Темно прежде, чем рассветет
Флауэрзы обычно приходили по средам, с охапками цветов для комнаты Вайолет, и хотя Вайолет всегда чувствовала себя виноватой и пристыженной среди множества обезглавленных и медленно вянущих бутонов, она старалась изобразить изумление и восторг перед садоводческим искусством миссис Флауэрз. Но на этот раз визит состоялся во вторник, и без цветов.
— Входите, входите, — проговорила Вайолет. Непривычно робкие, супруги переминались с ноги на ногу у двери ее спальни. — Чашечку чая?
— О нет, спасибо, — отозвалась миссис Флауэрз. — Мы только на пару слов.
Однако, усевшись и поминутно переглядываясь (явно не в силах посмотреть на Вайолет), супруги словно воды в рот набрали, и неловкое молчание затянулось надолго.
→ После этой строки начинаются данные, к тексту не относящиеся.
/-- Settles O44: what a step can be, case by case. An instruction that is not PIXEL writes no fourth byte
(`exec_alpha`), and PIXEL comes from the script alone: no label names it and no sequencing state selects it. -/
theorem alphaNeverWritten : Obligations.AlphaNeverWritten := by
  intro s t hpixel hbyte h
  cases step_cases h with
  | instr i u _ _ hu hs he =>
    refine (AlphaKept.of_pix_eq hu.pix).trans (exec_alpha ?_ he)
    rintro r g b a rfl
    rcases hs with ⟨_, _, _, hb⟩ | ⟨n, r', g', b', a', rest, hs, -⟩ | ⟨-, hsel⟩
    · cases (decodeOpc_label hb).2
    · exact hpixel n r' g' b' a' rest hs
    · exact (not_or.mpr (not_selected_of_host rfl)) hsel
  | wrote off v u hu hs _ ht =>
    obtain ⟨rest, hs⟩ := hs
    rw [ht, ← hu.pix]
    exact (AlphaKept.of_pix_eq hu.pix).trans (.write u v (hbyte off v rest hs))
  | still hu => exact .of_pix_eq hu.pix
  | haltWorker u hu _ _ ht => rw [ht]; exact .of_pix_eq hu.pix
  | haltConsumer u hu _ _ ht => rw [ht]; exact .of_pix_eq hu.pix

/-! ### The canonical form of PIX -/

/-- PIX's invariant is about PIX alone. -/
theorem PixSound.of_pix_eq {s t : State} (h : PixSound s) (he : t.pix = s.pix) : PixSound t := by
  unfold PixSound; rw [he]; exact h

/-- Settles O58: what a step can be, case by case; an instruction keeps the form (`exec_wf`), and so does the host's
byte, whose offset is one of PIX's (`Memory.wf_write`). -/
theorem stepKeepsPixelMemory : Obligations.StepKeepsPixelMemory := by
  intro s t hs h
  cases step_cases h with
  | instr i u _ _ hu _ he => exact exec_wf (hs.of_pix_eq hu.pix) he
  | wrote off v u _ _ _ ht => rw [ht]; exact Memory.wf_write s.pix off v off.isLt hs
  | still hu => exact hs.of_pix_eq hu.pix
  | haltWorker u hu _ _ ht => rw [ht]; exact hs.of_pix_eq hu.pix
  | haltConsumer u hu _ _ ht => rw [ht]; exact hs.of_pix_eq hu.pix

/-! ### The destinations of the samples -/

/-- Sample `3 n + c` is channel `c` of pixel `n` (R28). -/
theorem pixelOffset_channel (n : Nat) {c : Nat} (hc : c < 3) : pixelOffset (3 * n + c) = 4 * n + c := by
  rw [pixelOffset_eq]; omega

/-- Settles O8: `pixelOffset_inj`; the samples' offsets are inside PIX and no fourth byte's, and the colour byte at
`off` is the one of channel `off % 4` of pixel `off / 4`. -/
theorem destinationsAreColourBytes : Obligations.DestinationsAreColourBytes := by
  refine ⟨fun a b => pixelOffset_inj, fun off => ⟨?_, fun ⟨hoff, hcol⟩ => ?_⟩⟩
  · rintro ⟨d, hd, rfl⟩
    exact ⟨pixelOffset_lt hd, pixelOffset_alpha d⟩
  · refine ⟨3 * (off / 4) + off % 4, by omega, ?_⟩
    rw [pixelOffset_channel _ (by omega)]; omega

/-! ### The picture -/

/-- Settles O33: `decodeFrame_spec`, its picture read at the sample of each colour byte. -/
theorem decodeGivesPicture : Obligations.DecodeGivesPicture := by
  intro s f hl hp ht hlen hwords
  have hf : wellFormedFrame f = true := wellFormedFrame_iff.mpr ⟨hlen, by omega⟩
  obtain ⟨t, hdec, hd⟩ := decodeFrame_spec (s := s) hf
  have hx : exec .decodeOp s = .next t := by
    simp only [exec, execDecode, gate_open (pdStop_eq_none.mpr ⟨hl, hp, rfl⟩), withTaken, ht, hdec]
  obtain ⟨hidle, hfrm⟩ := hd.done rfl
  refine ⟨t, hx, fun n c hn hc => ?picture, fun a ha => ?others, hidle, hfrm, hd.cursor, hd.dumped, hd.fault,
    hd.count, ?diagnostic, hd.taken, hd.only⟩
  case picture =>
    obtain ⟨w, hw⟩ := wellFormedFrame_word (o := s.params.byteOrder) (k := (3 * n + c) / 15) hf (by omega)
    refine ⟨w, hw, ?_⟩
    rw [← pixelOffset_channel n hc, hd.picture _ (by omega), sampleOf, hw]
    rfl
  case others =>
    refine hd.others a fun k hk e => ?_
    have hin : pixelOffset k < 286720 := pixelOffset_lt hk
    have hcol := pixelOffset_alpha k
    omega
  case diagnostic => rw [hd.perr, decide_eq_true_iff]
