-- ==== Sys2Proof/Machine/Ops.lean ====
section
/-!
DEFINITION. The named operations over the part's records: reads and writes of one record, times, frames and notices.
-/
namespace Sys2Proof.Machine

/-! ## Reads and writes of one record -/

/-- The head record of a head. -/
def State.head (s : State) (h : HeadId) : Head := s.heads[h]

/-- The state with a head record replaced. -/
def State.setHead (s : State) (h : HeadId) (x : Head) : State := { s with heads := s.heads.set h x }

/-- The station record at an index, or none when it is vacant. -/
def State.station (s : State) (i : Nat) : Option Station := Table.get s.stations i

/-- The state with a station record written. -/
def State.setStation (s : State) (i : Nat) (x : Station) : State := { s with stations := Table.put s.stations i x }

/-- The state with a station record, if one stands at the index, changed by a function. -/
def State.updateStation (s : State) (i : Nat) (f : Station → Station) : State :=
  { s with stations := Table.update s.stations i f }

/-- The address lookup: the index of the record that holds an address (R20). -/
def State.lookupStation (s : State) (a : StationAddress) : Option Nat :=
  (s.stations.find? fun p => p.2.addr == a).map Prod.fst

/-- The pass record at an index, or none when it is vacant. -/
def State.pass (s : State) (p : Nat) : Option Pass := Table.get s.passes p

/-- The state with a pass record written. -/
def State.setPass (s : State) (p : Nat) (x : Pass) : State := { s with passes := Table.put s.passes p x }

/-- The state with a pass record, if one stands at the index, changed by a function. -/
def State.updatePass (s : State) (p : Nat) (f : Pass → Pass) : State :=
  { s with passes := Table.update s.passes p f }

/-- The number lookup: the index of the record that holds a pass number (R86). Number zero has no record. -/
def State.lookupPass (s : State) (n : PassNumber) : Option Nat :=
  if n = 0 then none else (s.passes.find? fun p => p.2.number == n).map Prod.fst

/-- The zone of a zone number. -/
def State.zone (s : State) (z : ZoneId) : Zone := s.zones[z]

/-- The state with a zone replaced. -/
def State.setZone (s : State) (z : ZoneId) (x : Zone) : State := { s with zones := s.zones.set z x }

/-- The clip record at an index, or none when it is vacant. -/
def State.clip (s : State) (i : Nat) : Option Clip := Table.get s.clips i

/-- The state with a clip record, if one stands at the index, changed by a function. -/
def State.updateClip (s : State) (i : Nat) (f : Clip → Clip) : State := { s with clips := Table.update s.clips i f }

/-- The lookup of a clip by its key (R141). -/
def State.lookupClip (s : State) (k : Key) : Option Nat :=
  (s.clips.find? fun p => p.2.key == k).map Prod.fst

/-- The record of a playout channel. -/
def State.channel (s : State) (c : Chan) : Channel := s.channels[c]

/-- The state with a channel record replaced. -/
def State.setChannel (s : State) (c : Chan) (x : Channel) : State := { s with channels := s.channels.set c x }

/-- An ingest port. -/
def State.ingest (s : State) : Port → IngestPort
  | .a => s.portA
  | .b => s.portB

/-- The state with an ingest port changed by a function. -/
def State.updateIngest (s : State) (p : Port) (f : IngestPort → IngestPort) : State :=
  { s with portA := if p = .a then f s.portA else s.portA, portB := if p = .b then f s.portB else s.portB }

/-- The state with a port's counts changed by a function. -/
def State.tally (s : State) (p : Port) (f : PortCounts → PortCounts) : State :=
  s.updateIngest p fun x => { x with counts := f x.counts }

/-- A head number carried as a number, if a head has it (0–95). -/
def headId? (h : Nat) : Option HeadId := if p : h < 96 then some ⟨h, p⟩ else none

/-- The link of a head (00_scope.md, Head numbers). -/
def linkOf (h : HeadId) : LinkId := ⟨h.val / 4, by have := h.isLt; omega⟩

/-- Whether a set of channels holds a channel. -/
def hasChan (cs : ChanSet) (c : Chan) : Bool := cs.getLsbD c

/-- The set of channels that holds one channel alone. -/
def oneChan (c : Chan) : ChanSet := 1#8 <<< c.val

/-- The set of the numbers below `n` that a condition picks, as a word: bit i stands for i. -/
def setOf (n : Nat) (f : Fin n → Bool) : BitVec n :=
  (List.finRange n).foldl (fun acc i => if f i then acc ||| (1#n <<< i.val) else acc) 0#n

/-! ## Time -/

/-- Milliseconds as microseconds. -/
def ms (n : Nat) : Micros := n * 1000

/-- The clock in whole milliseconds: the time a dwell start is taken at (R19). -/
def State.nowMs (s : State) : Nat := s.now / 1000

/-- The state at a timer's expiry: the clock stands at the time the timer was due, or later (log 2). -/
def State.expireAt (s : State) (due : Micros) : State := { s with now := max s.now due }

/-- The time left on a timer, in whole milliseconds (R32, R158, log 31). -/
def State.leftMs (s : State) (due : Micros) : Nat := (due - s.now) / 1000

/-! ## Notices and frames -/

/-- A notice's class (R191). -/
def noticeClass : Notice → NoticeClass
  | .head .. => .head
  | .roam .. => .roam
  | .suspect .. => .pass
  | .rezoneDone .. => .zone
  | .clip .. => .clip
  | .preempt .. => .channel
  | .ended .. => .channel
  | .shed .. => .airtime
  | .restored .. => .airtime

/-- A class's code (R191). -/
def classCode : NoticeClass → Nat
  | .head => 1
  | .roam => 2
  | .pass => 3
  | .zone => 4
  | .clip => 5
  | .channel => 6
  | .airtime => 7

/-- Whether a class is enabled; its bit is its code less 1 (log 19). -/
def State.classEnabled (s : State) (k : NoticeClass) : Bool := s.enables.getLsbD (classCode k - 1)

/-- The command in progress produces a notice. A disabled class produces none (R191). -/
def State.note (s : State) (n : Notice) : State :=
  { s with held := if s.classEnabled (noticeClass n) then s.held ++ [n] else s.held }

/-- The command in progress produces notices, in order. -/
def State.noteAll (s : State) (ns : List Notice) : State :=
  { s with held := s.held ++ ns.filter fun n => s.classEnabled (noticeClass n) }

/-- Whether a frame produced for a head is sent: not when the head is ABSENT or FAULT (R2). -/
def Head.reachable (x : Head) : Bool := x.state != .absent && x.state != .fault

/-- A frame is produced for a head (R2). -/
def State.send (s : State) (h : HeadId) (f : LinkFrame) : State :=
  { s with linkOut := if (s.head h).reachable then s.linkOut ++ [(h, f)] else s.linkOut }

/-- One more frame is discarded and counted on a head's link (R1). -/
def State.discard (s : State) (l : LinkId) : State := { s with discards := s.discards.set l (count16 s.discards[l]) }

end Sys2Proof.Machine
end

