/-! ## Queries -/

/-- R32, R104, R110, R158. STATION-QUERY, PASS-QUERY, ZONE-QUERY and CLIP-QUERY change nothing. Each answers RANGE, UNKNOWN, vacant, or
every field of the record: of a station, of a pass with its bound station's state, of a zone with its counts, its latch and the re-zone
pass, of a clip with its held entries; a CLIP-QUERY always with the numbers of free slots and vacant records. A time left is
in whole milliseconds, rounded down, and a time elapsed is the clock in whole milliseconds less its start (log 31); a key whose program is
no program has no record (log 43). -/
def Obligations.QueriesReportTheRecord : Prop :=
  (∀ (s u : State) (f : Req), s.Takes 0x0B f u →
      let answer := fun (c : Code) (x : Content) => Host.Outcome.next (φ := Fault) (ρ := Refusal) (u.reply 0x0B f.tag c x)
      let full := fun st : Station => StationReport.mk st.addr st.state st.current st.target st.rate st.rssi st.candidates st.res
        st.capped st.pass st.chans (u.now / 1000 - st.dwell) (st.lapse.map fun due => (due - u.now) / 1000) st.handovers st.refused
      (∀ i, 4096 ≤ i → exec (.stationQuery f (.index i)) s = answer .range .none)
        ∧ (∀ i, i < 4096 → exec (.stationQuery f (.index i)) s = answer .ok (.station i ((u.station i).map full)))
        ∧ (∀ a, u.lookupStation a = none → exec (.stationQuery f (.address a)) s = answer .unknown .none)
        ∧ ∀ a i, u.lookupStation a = some i →
          exec (.stationQuery f (.address a)) s = answer .ok (.station i ((u.station i).map full)))
    ∧ (∀ (s u : State) (f : Req), s.Takes 0x12 f u →
      let answer := fun (c : Code) (x : Content) => Host.Outcome.next (φ := Fault) (ρ := Refusal) (u.reply 0x12 f.tag c x)
      let full := fun q : Pass => PassReport.mk q.number q.tier q.seat q.declared q.cached q.state q.reentries q.passbacks
        q.conflicts q.suspect q.station q.lastGate ((q.station.bind u.station).map Station.state)
      (∀ p, 8192 ≤ p → exec (.passQuery f (.index p)) s = answer .range .none)
        ∧ (∀ p, p < 8192 → exec (.passQuery f (.index p)) s = answer .ok (.pass p ((u.pass p).map full)))
        ∧ (∀ n, u.lookupPass n = none → exec (.passQuery f (.number n)) s = answer .unknown .none)
        ∧ (∀ n p, u.lookupPass n = some p →
          exec (.passQuery f (.number n)) s = answer .ok (.pass p ((u.pass p).map full)))
        ∧ u.lookupPass 0 = none
        ∧ ∀ n p, u.StoreInv → (u.lookupPass n = some p ↔ ∃ q, u.pass p = some q ∧ q.number = n))
    ∧ (∀ (s u : State) (f : Req), s.Takes 0x15 f u →
      (∀ zone, 32 ≤ zone → exec (.zoneQuery f zone) s = .next (u.reply 0x15 f.tag .range .none))
        ∧ ∀ z : ZoneId,
          let x := u.zone z
          exec (.zoneQuery f z) s = .next (u.reply 0x15 f.tag .ok (.zone {
            zone := z, fields := x.fields, admitted := x.admitted, seated := x.seated, latched := x.latch.isSome
            stale := match x.latch with | none => false | some l => l.stale
            running := u.rezone.running, subject := u.rezone.subject, cursor := u.rezone.cursor
            changed := u.rezone.changed, trimmed := u.rezone.trimmed })))
    ∧ (∀ (s u : State) (f : Req), s.Takes 0x1F f u →
      let answer := fun (c : Code) (i : Option Nat) (r : Option ClipReport) => Host.Outcome.next (φ := Fault) (ρ := Refusal)
        (u.reply 0x1F f.tag c (.clip i r (16384 - u.slots.length) (64 - u.clips.length)))
      let held := fun (q : IngestPort) (k : Clip) => (q.queue.filter fun x => x.key == k.key).length
      let full := fun (i : Nat) (k : Clip) => ClipReport.mk k.key k.owner k.state k.segments.length k.last k.handoff k.pinned
        k.useCount (u.ages.idxOf i) (held u.portA k) (held u.portB k)
        ((u.holdTimers.find? fun x => x.1 == k.key).map fun x => (x.2 - u.now) / 1000)
      (∀ i, 64 ≤ i → exec (.clipQuery f (.index i)) s = answer .range none none)
        ∧ (∀ i, i < 64 → exec (.clipQuery f (.index i)) s = answer .ok (some i) ((u.clip i).map (full i)))
        ∧ (∀ (program : Nat) (n : BitVec 16), u.StoreInv → (∀ i k, u.clip i = some k → ¬ (k.key.program.val = program ∧ k.key.clip = n)) →
          exec (.clipQuery f (.key program n)) s = answer .unknown none none)
        ∧ ∀ i k, u.StoreInv → u.clip i = some k →
          exec (.clipQuery f (.key k.key.program k.key.clip)) s = answer .ok (some i) (some (full i k)))
end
Флауэрзы перебрались из Города сразу после войны на то место, где раньше жил мистер Макгрегор, — «сбежали», по выражению миссис Флауэрз. Мистер Флауэрз имел в Городе положение и деньги: правда, было не совсем ясно, каково это положение, и еще менее ясно было, каким образом оно приносило ему деньги. Не то чтобы супруги это скрывали, но казалось, что обстоятельно беседовать о будничных заботах им тягостно. Они состояли вместе с Джоном в Теософском обществе; оба горячо обожали Вайолет. Как и у Джона, их жизнь была полна скрытого драматизма; изобиловала смутными, но волнующими знамениями того, что земной путь — вовсе не избитая дорожка, какой его принято считать; они принадлежали к числу тех (Вайолет не переставала удивляться их количеству и тому, сколь многих из них притягивал Эджвуд), кто смотрит на жизнь как на громадный серый занавес, который, отвечая их ожиданиям, вот-вот взовьется перед началом какого-то небывалого и великолепного спектакля; ничего похожего толком так и не происходило, однако терпения им хватало, и Флауэрзы с волнением следили за малейшим его колыханием, пока актеры занимают свои места, и напрягали слух в надежде услышать, как на сцене ставят некую трудно вообразимую декорацию.